Another use for coppice plantations is as pasture for sheep. In England, traditional coppice plantations for basketry are usually stocked with sheep to "clean" the plantation of any grassy overgrowth before harvest. And the coppice is of benefit to the pasture too - in poorly drained or compacted clay and muck soils the deep tree roots can help improve the productivity of pasture. As well, nitrogen fixation by the pasture and manure from the sheep acts as a natural fertilizer to a plantation. Establishing an enclosed wide-row coppice plantation stocked with sheep can help add value to otherwise low-productivity land.

*****************

While tree plantations are a major source of on-farm bioenergy, they are not the only one. In later articles we will explore agricultural byproducts for energy use as well as dedicated energy crops, and how to turn all of it into environmentally-friendly cost-savings and even cash profit for your farm.

Against the conventional wisdom on pastured pigs

Pastured pigs at a farm in
Massachusetts
(Image: robbwolf.com)

As any farmer can tell you, consumers are becoming ever more aware of the supply chain that provides them their meat, and are becoming more demanding in what practices they expect in that supply chain. Largely the market has shifted against battery farming of livestock towards "free range" systems where livestock are given room to move about freely.

This shift in the market is leading to some interesting conceptions of "pastures". We have farmers talking about pastured chickens and pastured pigs, despite neither being capable of actually digesting roughages in pasture the way ruminants such as sheep, goats and cattle will. While chicken is to a degree capable of using pasture, as it will peck at forage grains and soil insects as well as tender sprouts, pigs aren't capable of getting any significant portion of their diet from a conventional pasture.

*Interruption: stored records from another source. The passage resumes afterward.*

-- ==== Sys2Proof/Decode.lean ====
section
/-! DEFINITION. The packed word and its six fields, the immediate, the decoder and, after it, the
encoder (spec/30_encoding.md R46 to R56). The positions of the fields in the packed word are the spec's
decision D2. -/

namespace Sys2Proof

/-- `opcode = word[31:26]`, `rs = word[25:21]`, `rt = word[20:16]`, `rd = word[15:11]`,
`shamt = word[10:6]`, `funct = word[5:0]` (R46). -/
def unpack (w : Word) : Fields where
  opcode := w.extractLsb' 26 6
  rs := w.extractLsb' 21 5
  rt := w.extractLsb' 16 5
  rd := w.extractLsb' 11 5
  shamt := w.extractLsb' 6 5
  funct := w.extractLsb' 0 6

/-- `word = opcode ++ rs ++ rt ++ rd ++ shamt ++ funct`, most significant first (R46). -/
def pack (f : Fields) : Word :=
  f.opcode ++ f.rs ++ f.rt ++ f.rd ++ f.shamt ++ f.funct

/-- A record of numbers that passes `rawFieldsWf`, as a record of fields. -/
def ofRawFields (f : RawFields) : Fields where
  opcode := BitVec.ofNat 6 f.opcode
  rs := BitVec.ofNat 5 f.rs
  rt := BitVec.ofNat 5 f.rt
  rd := BitVec.ofNat 5 f.rd
  shamt := BitVec.ofNat 5 f.shamt
  funct := BitVec.ofNat 6 f.funct

/-- The immediate the Decode stage makes for every word: `(rt << 16) | rd`, both zero-extended to 32
bits (R48, R49). -/
def immediateOf (rt : RegNum) (rd : BitVec 5) : Word :=
  (rt.setWidth 32 <<< 16) ||| rd.setWidth 32

/-- Why a record is no instruction (R55). The Execute stage raises the fatal error of the same name. -/
inductive DecodeError where
  /-- `opcode` is none of the seven supported values (R55(a)). -/
  | unsupportedOpcode (opcode : BitVec 6)
  /-- `opcode = 0x00` and `funct` is none of the five supported values (R55(b)). -/
  | unsupportedFunct (funct : BitVec 6)
deriving DecidableEq, Repr

/-- Secondary dispatch, under `opcode = 0x00`, on `funct` (R54, R67). -/
def decodeRType (f : Fields) : Except DecodeError Instr :=
  if f.funct = 0x20#6 then .ok (.add f.rs f.rt f.rd f.shamt)
  else if f.funct = 0x22#6 then .ok (.sub f.rs f.rt f.rd f.shamt)
  else if f.funct = 0x24#6 then .ok (.and f.rs f.rt f.rd f.shamt)
  else if f.funct = 0x25#6 then .ok (.or f.rs f.rt f.rd f.shamt)
  else if f.funct = 0x2A#6 then .ok (.slt f.rs f.rt f.rd f.shamt)
  else .error (.unsupportedFunct f.funct)

/-- Primary dispatch on `opcode` (R53, R67): total, rejecting by name. -/
def decode (f : Fields) : Except DecodeError Instr :=
  if f.opcode = 0x00#6 then decodeRType f
  else if f.opcode = 0x08#6 then .ok (.addi f.rs f.rt f.rd f.shamt f.funct)
  else if f.opcode = 0x23#6 then .ok (.lw f.rs f.rt f.rd f.shamt f.funct)
  else if f.opcode = 0x2B#6 then .ok (.sw f.rs f.rt f.rd f.shamt f.funct)
  else if f.opcode = 0x04#6 then .ok (.beq f.rs f.rt f.rd f.shamt f.funct)
  else if f.opcode = 0x05#6 then .ok (.bne f.rs f.rt f.rd f.shamt f.funct)
  else if f.opcode = 0x02#6 then .ok (.j f.rs f.rt f.rd f.shamt f.funct)
  else .error (.unsupportedOpcode f.opcode)

/-- The instruction a packed 32-bit word holds. There is one length and one format (R47, R57), and no
byte order of instruction fetch (R34). -/
def decodeWord (w : Word) : Except DecodeError Instr := decode (unpack w)

/-- The instruction that the decoder reads from the word whose lowest `nbits` bits are `w`, every
higher bit being 0. -/
def decodeTableWord (nbits w : Nat) : Option Instr :=
  (decodeWord (BitVec.ofNat 32 (w % 2 ^ nbits))).toOption

/-- The record of an instruction, from the opcode and function-code maps of R53 and R54. -/
def encode : Instr → Fields
  | .add rs rt rd shamt => ⟨0x00#6, rs, rt, rd, shamt, 0x20#6⟩
  | .sub rs rt rd shamt => ⟨0x00#6, rs, rt, rd, shamt, 0x22#6⟩
  | .and rs rt rd shamt => ⟨0x00#6, rs, rt, rd, shamt, 0x24#6⟩
  | .or rs rt rd shamt => ⟨0x00#6, rs, rt, rd, shamt, 0x25#6⟩
  | .slt rs rt rd shamt => ⟨0x00#6, rs, rt, rd, shamt, 0x2A#6⟩
  | .addi rs rt rd shamt funct => ⟨0x08#6, rs, rt, rd, shamt, funct⟩
  | .lw rs rt rd shamt funct => ⟨0x23#6, rs, rt, rd, shamt, funct⟩
  | .sw rs rt rd shamt funct => ⟨0x2B#6, rs, rt, rd, shamt, funct⟩
  | .beq rs rt rd shamt funct => ⟨0x04#6, rs, rt, rd, shamt, funct⟩
  | .bne rs rt rd shamt funct => ⟨0x05#6, rs, rt, rd, shamt, funct⟩
  | .j rs rt rd shamt funct => ⟨0x02#6, rs, rt, rd, shamt, funct⟩

/-- The packed word of an instruction (R46, R58). -/
def encodeWord (i : Instr) : Word := pack (encode i)

end Sys2Proof
end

When left in pasture, a pig's primary behaviour will be to "root" at the soil, unearthing it with their nose, both to create areas to wallow and thermoregulate, and to search for any tasty big bugs and roots that the pig can find. This is the natural behaviour of all pigs, indeed both domestic pigs and boars have a specially evolved bone in their snout for rooting at soil. Farmers have even adapted this behaviour to their advantage in Europe, where trained hogs are used to root for truffles among tree roots.

But this behaviour is disastrous for farmers hoping to stock pigs in their cattle pasture, as the pigs will gradually tear apart the entire pasture and destroy productive forages without eating them. Hogs will rarely get any significant portion of their diet from a conventional pasture; their rooting will provide them with a degree of the minerals required in their diet and the hogs will occasionally eat any larger roots they encounter as well as young sprouts of certain highly palatable annuals like oats.

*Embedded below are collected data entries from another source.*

-- ==== Sys2Proof/Machine/ImmediateAdd.lean ====
section
/-! DEFINITION. ADDI (spec/42_addi.md R90 to R92). -/

namespace Sys2Proof.Machine

/-- ADDI (R90): `x[rt] <- op1 + sign_extend16(immediate)`, for every `rt` including 0, and the sum on
`result`. The source is read before the destination is written (R66). -/
def execAddi (rs rt : RegNum) (_rd _shamt : BitVec 5) (_funct : BitVec 6) (s : State) :
    Host.Outcome State Fault Refusal :=
  let res := s.reg rs + s.signedImmediate
  .next ((s.writeReg rt res).drive res false s.pcIn)

end Sys2Proof.Machine
end

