-- ==== Sys2Proof/Machine/Settle.lean ====
section
/-! DEFINITION. What follows a successful fetch: the Decode stage and one evaluation of the Execute
stage (spec/40_pipeline_and_dispatch.md R64, R65, R67). -/

namespace Sys2Proof.Machine

/-- After a successful fetch: the Decode stage, then one evaluation of the Execute stage on the decoded
signals (R64, R65, R67). -/
def settle (s : State) : Host.Outcome State Fault Refusal :=
  match decode s.decodeStage.decoded with
  | .ok i => exec i s.decodeStage
  | .error e => .next (s.decodeStage.executeUnsupported e)

end Sys2Proof.Machine
end

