/-! ## One evaluation or one step per test -/

/-- V-RTYPE row 4. -/
theorem test_add_wraps :
    (after (exec (.add 1 2 3 0) (port [(1, 0x7FFFFFFF), (2, 1)] [] 0 9))).result = 0x80000000#32 := by
  decide
/-- V-RTYPE, no write-back: `x[3] = 99` stays. -/
theorem test_add_no_write_back :
    let t := after (step (machine [(1, 10), (2, 20), (3, 99)] [] [0x00221820#32]))
    t.result = 30#32 ∧ t.reg 3 = 99#32 := by decide
/-- V-RTYPE row 12345678. -/
theorem test_sub_order :
    (after (exec (.sub 1 2 3 0)
      (port [(1, 0x12345678), (2, 0x0F0F0F0F)] [] 0 9))).result = 0x03254769#32 := by decide
/-- V-RTYPE: SUB R3, R1, R2. -/
theorem test_sub_step :
    let t := after (step (machine [(1, 10), (2, 20), (3, 99)] [] [0x00221822#32]))
    t.result = 0xFFFFFFF6#32 ∧ t.reg 3 = 99#32 := by decide
/-- V-RTYPE row 12345678. -/
theorem test_and_bits :
    (after (exec (.and 1 2 3 0)
      (port [(1, 0x12345678), (2, 0x0F0F0F0F)] [] 0 9))).result = 0x02040608#32 := by decide
/-- V-RTYPE row 12345678. -/
theorem test_or_bits :
    (after (exec (.or 1 2 3 0)
      (port [(1, 0x12345678), (2, 0x0F0F0F0F)] [] 0 9))).result = 0x1F3F5F7F#32 := by decide
/-- V-RTYPE: most negative below most positive. -/
theorem test_slt_signed :
    (after (exec (.slt 1 2 3 0) (port [(1, 0x80000000), (2, 0x7FFFFFFF)] [] 0 9))).result = 1#32 := by
  decide
/-- V-RTYPE row 2: 1 < -1 is false. -/
theorem test_slt_not_unsigned :
    (after (exec (.slt 1 2 3 0) (port [(1, 1), (2, 0xFFFFFFFF)] [] 0 9))).result = 0#32 := by decide
/-- V-ADDI, port level: the immediate is sign extended. -/
theorem test_addi_sign_extends :
    let t := after (exec (.addi 1 2 0 0 0) (port [(1, 10)] [] 0x0000FFFF 9))
    t.reg 2 = 9#32 ∧ t.result = 9#32 ∧ t.pcOut = 9#32 := by decide
/-- V-ADDI, pipeline: source and destination the same, and the destination number in the immediate. -/
theorem test_addi_step :
    let t := after (step (machine [(3, 7)] [] [0x20630000#32]))
    t.reg 3 = 0x00030007#32 ∧ t.result = 0x00030007#32 := by decide
/-- V-LWSW: the wrapped sum is in bounds. -/
theorem test_lw_wraps :
    let t := after (step (machine [(2, 0xFFFC0064)] [(103, 0xDEADBEEF)] [0x8C441800#32]))
    t.reg 4 = 0xDEADBEEF#32 ∧ t.result = 0xDEADBEEF#32 := by decide
/-- V-LWSW: address 1024 is out of bounds. -/
theorem test_lw_out_of_bounds :
    let t := after (step (machine [(1, 993), (0, 5)] [] [0x8C20F800#32]))
    t.reg 0 = 5#32 ∧ t.result = 0#32 ∧ t.fsr = ⟨true, true, 2, 3, 0, 1024, 1⟩ := by decide
/-- V-LWSW: base and data in the same register. -/
theorem test_sw_base_is_data :
    let t := after (step (machine [(3, 0xFFFD0010)] [] [0xAC630000#32]))
    t.mem = [(16, 0xFFFD0010#32)] ∧ t.result = 0#32 := by decide
/-- V-LWSW: address 1024 is out of bounds. -/
theorem test_sw_out_of_bounds :
    let t := after (step (machine [(1, 1020), (0, 9)] [] [0xAC202000#32]))
    t.mem = [] ∧ t.fsr.code = 2#3 := by decide
/-- V-BRANCH, port level; and, pipeline, BEQ R1, R1, 0 at index 0, on which the spec's files differ
(log 21): `0x0003FFFD` as V-BRANCH has it, not the `0xFFFFFFFD` of R107's example. -/
theorem test_beq_target :
    let t := after (exec (.beq 1 2 0 0 0) (port [(1, 7), (2, 7)] [] 0x00008000 0x00020000))
    let u := after (step (machine [] [] [0x10210000#32]))
    t.branchTaken = true ∧ t.pcOut = 0xFFFFFFFC#32 ∧
      u.branchTaken = true ∧ u.pcOut = 0x0003FFFD#32 := by decide
/-- V-BRANCH, port level. -/
theorem test_beq_not_taken :
    let t := after (exec (.beq 1 2 0 0 0) (port [(1, 7), (2, 8)] [] 3 100))
    t.branchTaken = false ∧ t.pcOut = 100#32 := by decide
/-- V-BRANCH, port level: any differing bit. -/
theorem test_bne_target :
    let t := after (exec (.bne 1 2 0 0 0) (port [(1, 1), (2, 0x80000001)] [] 2 2))
    t.branchTaken = true ∧ t.pcOut = 6#32 := by decide
/-- V-BRANCH, port level. -/
theorem test_bne_not_taken :
    let t := after (exec (.bne 1 2 0 0 0) (port [(1, 7), (2, 7)] [] 3 100))
    t.branchTaken = false ∧ t.pcOut = 100#32 := by decide
/-- V-J, port level: the target's upper bits are ORed in. -/
theorem test_j_not_masked :
    let t := after (exec (.j 0 0 0 0 0) (port [] [] 0x0C000001 0x10000000))
    t.branchTaken = true ∧ t.pcOut = 0x30000004#32 := by decide
/-- V-J, pipeline. -/
theorem test_j_step : (after (step (machine [] [] [0x08011000#32]))).pcOut = 0x00040008#32 := by decide
/-- V-ERRORS: the all-zero word. -/
theorem test_unsupported_funct :
    let t := after (step (machine [] [] [0#32]))
    t.fsr = ⟨true, true, 4, 3, 0, 0, 1⟩ ∧ t.pc = 1#32 ∧ t.pcOut = 1#32 := by decide
/-- V-ERRORS. -/
theorem test_unsupported_opcode :
    let t := after (step (machine [] [] [0xFC000000#32]))
    t.fsr = ⟨true, true, 3, 3, 0, 0, 1⟩ ∧ t.pc = 1#32 ∧ t.pcOut = 1#32 := by decide
/-- V-ERRORS: the empty Program. -/
theorem test_fetch_out_of_bounds :
    let t := after (step State.reset)
    t.fsr = ⟨true, true, 1, 1, 0, 0, 1⟩ ∧ t.pc = 0#32 := by decide
/-- V-ERRORS: the edge after a branch out of the Program. -/
theorem test_branch_out_of_program :
    let t := after (step (after (step (machine [] [] [0x10000000#32]))))
    t.pc = 0xFFFFFFFD#32 ∧ t.fsr.index = 0xFFFFFFFD#32 ∧ t.branchTaken = true := by decide
/-- P3: BNE at index 3 goes to index 0 in the one mode, and the counter is one less in the other. -/
theorem test_pcin_modes :
    let s := { machine [(7, 3), (0, 1)] [] [0, 0, 0, 0x14E00000#32] with pc := 3 }
    (after (step s)).pcOut = 0#32 ∧
      (after (step { s with pcinMode := .current })).pcOut = 0xFFFFFFFF#32 := by decide
/-- V-SETREG. -/
theorem test_set_reg :
    Harness.setReg 0 0x12345678 State.reset = State.reset ∧
      Harness.setReg 32 1 State.reset = State.reset ∧
      (Harness.setReg 31 1 State.reset).reg 31 = 1#32 ∧
      (Harness.applyInitRegs [(5, 1), (5, 2)] State.reset).reg 5 = 2#32 := by decide
/-- V-SETREG. -/
theorem test_memory_accessors :
    (Harness.writeMem 1023 5 State.reset).word 1023 = 5#32 ∧
      (Harness.writeMem 1024 5 State.reset).mem = [] ∧
      (Harness.writeMem 1024 5 State.reset).fsr.code = 2#3 ∧
      (Harness.readMem 0 State.reset).1 = some 0#32 ∧
      (Harness.readMem 1024 State.reset).1 = none := by decide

Just take a look at this simple guide to pig ration building for small producers in New South Wales:

While it is true that pigs love rooting in and eating pasture, they cannot survive on pasture alone. They need a balanced ration usually based on cereal grain. Pigs are monogastric (single stomach) animals and are inefficient digesters of fibre (only 50% efficiency).

Diets based on pasture are high in fibre... The more fibre in the diet the lower the digestibility.

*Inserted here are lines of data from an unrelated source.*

-- ==== Sys2Proof/Machine/Crc.lean ====
section
/-! DEFINITION. The CRC unit: the CRC-32 function (40_crc.md R400-R405) and CRC.CALC, CRC.UPD, CRC.UPD32 (R410, R420,
R421). -/

namespace Sys2Proof.Machine

/-- One round of the table construction (40_crc.md R400). -/
def crcRound (c : Word) : Word := if c.getLsbD 0 then 0xEDB88320 ^^^ (c >>> 1) else c >>> 1

/-- `T[n]`, eight rounds from `n` (40_crc.md R400). -/
def crcTable (n : Byte) : Word :=
  crcRound (crcRound (crcRound (crcRound (crcRound (crcRound (crcRound (crcRound (n.setWidth 32))))))))

/-- The loop body of `Upd`: `T[(c ^ b) & 0xFF] ^ (c >> 8)` (40_crc.md R402). -/
def crcByte (c : Word) (b : Byte) : Word := crcTable (c.extractLsb' 0 8 ^^^ b) ^^^ (c >>> 8)

/-- `Upd(c, s)` on the running register (40_crc.md R402, R404). -/
def crcUpdate (c : Word) (s : Bytes) : Word := s.foldl crcByte c

/-- `Upd32(c, v) = Upd(c, BE32(v))` (40_crc.md R403). -/
def crcUpdate32 (c v : Word) : Word := crcUpdate c (be32 v)

/-- `CRC32(s)` (40_crc.md R401). -/
def crc32 (s : Bytes) : Word := crcUpdate 0xFFFFFFFF s ^^^ 0xFFFFFFFF

/-- `ChunkCRC(t, d)` (40_crc.md R405). -/
def chunkCrc (t : Word) (d : Bytes) : Word := crcUpdate (crcUpdate32 0xFFFFFFFF t) d ^^^ 0xFFFFFFFF

/-- The DBUF operand range of CRC.CALC and CRC.UPD (40_crc.md R410, R420); the sum is exact. -/
def crcOperand : Cmd Bytes := fun s => memRead .dbuf s.crc.off.toNat s.crc.len.toNat s

/-- `R[CRC_OUT] <- v`. -/
def setCrcOut (v : Word) : Cmd Unit := .update fun s => { s with crc.out := v }

/-- CRC.CALC (40_crc.md R410). -/
def execCrcCalc (s : State) : Host.Outcome State Fault Refusal :=
  runCommand .other (crcOperand.bind fun d => setCrcOut (crc32 d)) s

/-- CRC.UPD (40_crc.md R420). -/
def execCrcUpd (s : State) : Host.Outcome State Fault Refusal :=
  runCommand .other (crcOperand.bind fun d => setCrcOut (crcUpdate s.crc.input d)) s

/-- CRC.UPD32 (40_crc.md R421). -/
def execCrcUpd32 (s : State) : Host.Outcome State Fault Refusal :=
  runCommand .other (setCrcOut (crcUpdate32 s.crc.input s.crc.val)) s

end Sys2Proof.Machine
end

Pasture should be 10% or less of their daily intake for best results.

Pigs on a pasture based diet have a reduced dressing % due to the increased gut volume for fibre digestion.

Pigs, as monogastrics, have a digestive system very similar to humans. Since we cannot adequately digest roughages, neither can pigs. As farmers it's time to stop stocking our pigs on pastures not designed for them, and keep the roughages for the cow. There are alternatives to pasture building for pigs, that fly in the face of conventional wisdom, that provide far more digestible pasture and better dressing out of your livestock.

A tuber crop pasture will provide your pigs much more useable pasture than simple forages. "Strip-grazing" (leaving your pigs in highly stocked pastures for a single day to forage) of some tuber crops was a once popular here in North America, and today we can improve such systems in either annual or perennial systems.

Annual pastures

If your farm uses pasture as a part of its crop rotation, a perennial pasture will not be your best bet as many perennial tubers are very difficult to eradicate once established and will not be deterred by simply being ploughed under. There are, however, many annual tubers with both agronomic benefits and high digestibility for your pigs.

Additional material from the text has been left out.